The findings of Lalancette et al. also support the idea that MMP-9 may contribute to the clinical aggressiveness of lymphomas. Gelatinase expression in lymphocytes require contacts with ICAM-1, fibronectin, and vitronectin. (Aoudjit et al. 1998, Vacca et al. 2001). Intercellular adhesion molecule-1 (ICAM-1)-deficient mice are usually resistant to lymphoma cell dissemination. However, with repeated in vivo passages, a highly aggressive cell line with a capability to invade in ICAM-1-deficient mice can be developed. These cell lines show high and constant MMP-9 expression. (Lalancette et al. 2000). Aoudjit et al studied a mouse thymus lymphoma model. They found that lymphoma cells induce the host’s stromal cells to synthesize MMP-9, which is needed for tumor progression (Aoudjit et al. 1997). This is in contrast to the results of Kossakowska et al, which showed MMP-9 transcripts to be localized in malignant cells (Kossakowska et al. 1991).

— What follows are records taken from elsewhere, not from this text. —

/-- R178, `FieldEncode`. The check phase: a rejected encode names the first pair whose shortcut the block lacks, or whose
first descriptor does not fit its vector; otherwise every pair passed. The write phase: the vectors keep their lengths;
every bit outside the ranges of the fields named is left untouched; and bit `j` of a field named, most significant first,
is that bit of the value's low `size` bits, unless the field of a later pair covers it: then the later pair's bits win. -/
def Obligations.FieldEncodeChecksThenWrites : Prop :=
  (∀ (blk : DataBlock) (vd vs : List Bool) (nv : List (BitVec 16 × Nat)) (good bad : BitVec 16 × Nat → Prop),
    (∀ p, good p ↔ ∃ F, descriptorOf blk p.1 = some F ∧ F.size ≠ 0 ∧ F.size ≤ 64 ∧
      F.offset + F.size ≤ (if F.src = .data then vd else vs).length) →
    (∀ p, bad p ↔ ∀ F ∈ blk.fields, F.shortcut ≠ p.1) →
    (∀ c k, fieldEncode blk vd vs nv = .rejected c k →
      ∃ p, nv[k]? = some p ∧ (∀ k' < k, ∀ q, nv[k']? = some q → good q) ∧ ¬good p ∧
        (bad p → c = .unknownField) ∧ (¬bad p → c = .badDescriptor)) ∧
    ((∃ c k, fieldEncode blk vd vs nv = .rejected c k) ↔ ¬∀ p ∈ nv, good p) ∧
    ∀ (sc : BitVec 16) (F : FieldDesc), descriptorOf blk sc = some F ↔
      ∃ i : Nat, blk.fields[i]? = some F ∧ F.shortcut = sc ∧ ∀ i' < i, ∀ G, blk.fields[i']? = some G → G.shortcut ≠ sc) ∧
  ∀ (blk : DataBlock) (vd vs vd' vs' : List Bool) (nv : List (BitVec 16 × Nat)),
    fieldEncode blk vd vs nv = .done vd' vs' →
    vd'.length = vd.length ∧ vs'.length = vs.length ∧
    (∀ x, (∀ p ∈ nv, ∀ F, descriptorOf blk p.1 = some F → F.src = .data → x < F.offset ∨ F.offset + F.size ≤ x) →
      vd'[x]? = vd[x]?) ∧
    (∀ x, (∀ p ∈ nv, ∀ F, descriptorOf blk p.1 = some F → F.src = .status → x < F.offset ∨ F.offset + F.size ≤ x) →
      vs'[x]? = vs[x]?) ∧
    ∀ (k : Nat) (p : BitVec 16 × Nat) (F : FieldDesc), nv[k]? = some p → descriptorOf blk p.1 = some F →
      ∀ j < F.size,
      (∀ k' q G, k < k' → nv[k']? = some q → descriptorOf blk q.1 = some G → G.src = F.src →
        F.offset + j < G.offset ∨ G.offset + G.size ≤ F.offset + j) →
      (if F.src = .data then vd' else vs')[F.offset + j]? = some (p.2.testBit (F.size - 1 - j))

/-- R179, FIELD_ENCODE: a count above P_NV_CAP is fatal; with no block selected it is NOT_FOUND; a rejected pair writes
its index to RES0 and nothing else; otherwise the encoded vectors replace the valid bits, their lengths and every other
bit and register unchanged. -/
def Obligations.FieldEncodeCommand : Prop :=
  (∀ w : Word, w &&& 0xFF = 0x0A → decode w = .ok (.fieldEncode (w.extractLsb' 16 16))) ∧
  ∀ (s : State) (n : BitVec 16), s.Inv →
    (s.cfg.nvCap < n.toNat → exec (.fieldEncode n) s = .next { s with status := s.status.endedFatal .badArg }) ∧
    (n.toNat ≤ s.cfg.nvCap →
      (s.psel.valid = false →
        exec (.fieldEncode n) s = .next { s with res0 := 0, status := s.status.endedOk .notFound }) ∧
      ∀ blk, s.psel.valid = true →
        catalogBlock s.cfg.catalog s.psel.entry.toNat s.psel.block.toNat = some blk → ∀ nv : List (BitVec 16 × Nat),
        nv = (List.range n.toNat).map (fun k =>
          ((readTarget s (.nv k 0)).extractLsb' 0 16,
            (readTarget s (.nv k 1)).toNat + 2 ^ 32 * (readTarget s (.nv k 2)).toNat)) →
        (∀ c bad, fieldEncode blk s.dataBits s.statBits nv = .rejected c bad →
          exec (.fieldEncode n) s =
            .next { s with res0 := BitVec.ofNat 32 bad, status := s.status.endedOk c }) ∧
        ∀ vd vs, fieldEncode blk s.dataBits s.statBits nv = .done vd vs → ∃ t, exec (.fieldEncode n) s = .next t ∧
          t = { s with bvData := t.bvData, bvStat := t.bvStat, res0 := 0, status := s.status.endedOk .ok } ∧
          t.dataBits = vd ∧ t.statBits = vs ∧
          (∀ x, s.bvDlen ≤ x → Store.read t.bvData x = Store.read s.bvData x) ∧
          ∀ x, s.bvSlen ≤ x → Store.read t.bvStat x = Store.read s.bvStat x)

MMP-9 expression in non-Hodgkin´s lymphomas correlates with IL-6 expression, which, in turn, is an adverse prognostic indicator in NHL. IL-6 has been shown to be able to stimulate the MMP-9 expression and invasion of lymphoma cells in vitro. The expression of IL-6, in turn, correlates with TIMP-1 expression and an adverse prognosis (Kossakowska et al. 2000).

The expressions of MMP-9 and TIMP-1 are interconnected processes, and both are associated with an adverse prognosis in several tumor models. To clarify which one is more essential for lymphoma growth, Aoudjit et al generated lymphoma cell lines showing elevated expression of MMP-9 or TIMP-1 or both. After implantation into mouse thymus, they found the tumor’s growth rate to correlate with MMP-9 expression but not with TIMP-1 expression (Aoudjit et al. 1999).

Based on all of the above-mentioned studies, it seems evident that MMP-9 expression is somehow integral to the progression of malignant lymphomas.